| Exercise directions |
Your answer should be the line containing "that opcode. -/" and each line after it through the end of the data below, repeated exactly.
[Data shown Boundary: Start]
-- ==== Sys2Proof/Laws/Ops.lean ====
section
/-! SUPPORT. Laws/Ops.lean: what each shared operation can do, said once. -/

namespace Sys2Proof.Machine

abbrev StepResult := Host.Outcome State Fault Refusal

/-! ### The bound (20_memory.md R56) -/

theorem withBound_short {n : Nat} {s : State} (h : s.len.toNat < n) (body : StepResult) :
    withBound n s body = .next (raise .truncatedReport s) := if_pos h

theorem withBound_enough {n : Nat} {s : State} (h : n ≤ s.len.toNat) (hc : n ≤ Config.bufCap) (body : StepResult) :
    withBound n s body = body := by
  rw [withBound, if_neg (by omega), if_neg (by omega)]

/-- A bounded command that answers a next state either raised TruncatedReport or ran within its bound. -/
theorem withBound_next {n : Nat} {s t : State} {body : StepResult} (h : withBound n s body = .next t) :
    (s.len.toNat < n ∧ t = raise .truncatedReport s) ∨ (n ≤ s.len.toNat ∧ n ≤ Config.bufCap ∧ body = .next t) := by
  unfold withBound at h
  split at h
  · exact .inl ⟨‹_›, (Host.Outcome.next.inj h).symm⟩
  · split at h
    · cases h
    · exact .inr ⟨by omega, by omega, h⟩

/-! ### The gate (42_report_decoders.md R151) -/

theorem gateOk_iff (m : Memory) : gateOk m = true ↔ Memory.read m 0 = 2 ∧ Memory.read m 1 = 1 := by
  simp [gateOk, memRead1, Config.tag0, Config.tag1]

theorem withGate_pass {s : State} (h : gateOk s.buf = true) (body : StepResult) : withGate s body = body := if_pos h

theorem withGate_fail {s : State} (h : gateOk s.buf = false) (body : StepResult) :
    withGate s body = .next (raise .unknownVersion s) := if_neg (by simp [h])

/-- A gated command that answers a next state either raised UnknownVersion or passed its gate. -/
theorem withGate_next {s t : State} {body : StepResult} (h : withGate s body = .next t) :
    (gateOk s.buf = false ∧ t = raise .unknownVersion s) ∨ (gateOk s.buf = true ∧ body = .next t) := by
  unfold withGate at h
  split at h
  · exact .inr ⟨‹_›, h⟩
  · exact .inl ⟨by simpa using ‹¬ gateOk s.buf = true›, (Host.Outcome.next.inj h).symm⟩

/-! ### The cursor (40_field_reader.md R106) -/

theorem moveCursor_beyond {n : Nat} {s : State} (h : s.len.toNat < n) :
    moveCursor n s = .next (raise .truncatedReport s) := if_pos h

theorem moveCursor_within {n : Nat} {s : State} (h : n ≤ s.len.toNat) :
    moveCursor n s = .next (done (setCursor n s)) := if_neg (by omega)

theorem moveCursor_next {n : Nat} {s t : State} (h : moveCursor n s = .next t) :
    (s.len.toNat < n ∧ t = raise .truncatedReport s) ∨ (n ≤ s.len.toNat ∧ t = done (setCursor n s)) := by
  unfold moveCursor at h
  split at h
  · exact .inl ⟨‹_›, (Host.Outcome.next.inj h).symm⟩
  · exact .inr ⟨by omega, (Host.Outcome.next.inj h).symm⟩

end Sys2Proof.Machine
end

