/-- A command that completes in one of two states with the same inputs completes in the other, with the same result and
the same writes. -/
theorem exec_writtenAlike {i : Instr} {s s' t : State} (hm : Memory.wf s.buf) (hm' : Memory.wf s'.buf)
    (h : SameInputs s s') (ht : exec i s = .next t) :
    ∃ t', exec i s' = .next t' ∧ t.status = t'.status ∧ WrittenAlike s s' t t' := by
  have hn := h.lengthNeeded_eq i
  have hlen := congrArg BitVec.toNat h.len_eq
  have gate (hi : i.gated) (hl : lengthNeeded i s ≤ s.len.toNat) : gateOk s.buf = gateOk s'.buf :=
    h.gateOk_eq ((two_le_lengthNeeded_of_gated hi s).trans hl)
  rcases exec_next_cases ht with ⟨short, rfl⟩ | ⟨long, hi, tag, rfl⟩ | ⟨long, tag, cap, rfl⟩
  · exact ⟨_, exec_truncated (by omega), rfl, h.writtenAlike.raise _⟩
  · exact ⟨_, exec_unknownVersion hi (by omega) (gate hi long ▸ tag), rfl, h.writtenAlike.raise _⟩
  · exact ⟨_, exec_completes (by omega) (hn ▸ cap) fun hi => gate hi long ▸ tag hi, rfl,
      (effect_writtenAlike i hm hm' h long).done⟩

/-- The same for a command word, which may encode no command. -/
theorem runCommand_writtenAlike {w : CmdWord} {s s' t : State} (hm : Memory.wf s.buf) (hm' : Memory.wf s'.buf)
    (h : SameInputs s s') (ht : runCommand w s = .next t) :
    ∃ t', runCommand w s' = .next t' ∧ t.status = t'.status ∧ WrittenAlike s s' t t' := by
  rcases runCommand_next ht with ⟨i, hw, hi⟩ | ⟨⟨e, hw⟩, rfl⟩
  · rw [runCommand_ok hw]
    exact exec_writtenAlike hm hm' h hi
  · exact ⟨_, runCommand_error hw s', rfl, h.writtenAlike.raise _⟩

/-- Settles O37: a command word acts on two states with the same inputs by the same branch and the same writes. -/
theorem commandsReadOnlyTheirInputs : Obligations.CommandsReadOnlyTheirInputs := by
  intro w s s' t hm hm' h ht
  obtain ⟨t', ht', status, alike⟩ := runCommand_writtenAlike hm hm' h ht
  exact ⟨t', ht', status, alike.inputs, alike.rval, alike.pos, alike.motion, alike.ctrl⟩

end Sys2Proof.Machine

/-! The encoding (30_encoding.md R75 to R78). The legal words are the words of the well-formed commands, each of one
command only, so they can be listed, and counted, as commands. -/

namespace Sys2Proof

/-! ### The two fields of a word -/

theorem cmdOp_append_cmdImm8 (w : CmdWord) : cmdOp w ++ cmdImm8 w = w := by
  rw [cmdOp, cmdImm8, BitVec.extractLsb'_append_extractLsb'_eq_extractLsb' (by decide), BitVec.extractLsb'_eq_self]

theorem cmdOp_toNat (w : CmdWord) : (cmdOp w).toNat = w.toNat / 256 := by
  have := w.isLt
  simp only [cmdOp, BitVec.extractLsb'_toNat, Nat.shiftRight_eq_div_pow]
  omega

theorem cmdImm8_toNat (w : CmdWord) : (cmdImm8 w).toNat = w.toNat % 256 := by
  simp [cmdImm8]

/-! ### Decoding inverts encoding -/

/-- The nine commands without operand (R76). -/
def operandlessCommands : List Instr :=
  [.rd8, .rd16, .rd32, .decrypt, .decPos, .decOri, .decCtrl, .decHmd, .decBase]

/-- Each branch of the opcode map answers the command of that opcode. -/
theorem of_noOperandCommand {op : Byte} {i : Instr} (h : noOperandCommand op = some i) :
    i ∈ operandlessCommands ∧ opcodeOf i = op := by
  unfold noOperandCommand at h
  split_ifs at h <;> cases h <;> exact ⟨by decide, Eq.symm ‹op = _›⟩

theorem operandless_wellFormed {i : Instr} (h : i ∈ operandlessCommands) : i.WellFormed := by
  revert i; decide

theorem operandless_imm8Of {i : Instr} (h : i ∈ operandlessCommands) : imm8Of i = 0 := by
  revert i; decide

theorem encode_eq_iff {i : Instr} {w : CmdWord} : encode i = w ↔ opcodeOf i = cmdOp w ∧ imm8Of i = cmdImm8 w := by
  constructor
  · rintro rfl
    obtain ⟨hop, himm⟩ := Laws.fields_of_encode i
    exact ⟨hop.symm, himm.symm⟩
  · rintro ⟨hop, himm⟩
    rw [encode, hop, himm, cmdOp_append_cmdImm8]

theorem decode_encode {i : Instr} (h : i.WellFormed) : decode (encode i) = .ok i := by
  obtain ⟨hop, himm⟩ := Laws.fields_of_encode i
  unfold decode
  rw [hop, himm]
  cases i with
  | setcur n | skip n =>
    have hn : n < 256 := of_decide_eq_true h
    simp [opcodeOf, imm8Of, Nat.mod_eq_of_lt hn]
  | rd8 | rd16 | rd32 | decrypt | decPos | decOri | decCtrl | decHmd | decBase => rfl

theorem decode_setcur {w : CmdWord} (h : cmdOp w = 0x01) : decode w = .ok (.setcur (cmdImm8 w).toNat) := if_pos h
[Data shown Boundary: End]
| Response to the task |
/-- Each branch of the opcode map answers the command of that opcode. -/
theorem of_noOperandCommand {op : Byte} {i : Instr} (h : noOperandCommand op = some i) :
    i ∈ operandlessCommands ∧ opcodeOf i = op := by
  unfold noOperandCommand at h
  split_ifs at h <;> cases h <;> exact ⟨by decide, Eq.symm ‹op = _›⟩

theorem operandless_wellFormed {i : Instr} (h : i ∈ operandlessCommands) : i.WellFormed := by
  revert i; decide

theorem operandless_imm8Of {i : Instr} (h : i ∈ operandlessCommands) : imm8Of i = 0 := by
  revert i; decide

theorem encode_eq_iff {i : Instr} {w : CmdWord} : encode i = w ↔ opcodeOf i = cmdOp w ∧ imm8Of i = cmdImm8 w := by
  constructor
  · rintro rfl
    obtain ⟨hop, himm⟩ := Laws.fields_of_encode i
    exact ⟨hop.symm, himm.symm⟩
  · rintro ⟨hop, himm⟩
    rw [encode, hop, himm, cmdOp_append_cmdImm8]

theorem decode_encode {i : Instr} (h : i.WellFormed) : decode (encode i) = .ok i := by
  obtain ⟨hop, himm⟩ := Laws.fields_of_encode i
  unfold decode
  rw [hop, himm]
  cases i with
  | setcur n | skip n =>
    have hn : n < 256 := of_decide_eq_true h
    simp [opcodeOf, imm8Of, Nat.mod_eq_of_lt hn]
  | rd8 | rd16 | rd32 | decrypt | decPos | decOri | decCtrl | decHmd | decBase => rfl

theorem decode_setcur {w : CmdWord} (h : cmdOp w = 0x01) : decode w = .ok (.setcur (cmdImm8 w).toNat) := if_pos h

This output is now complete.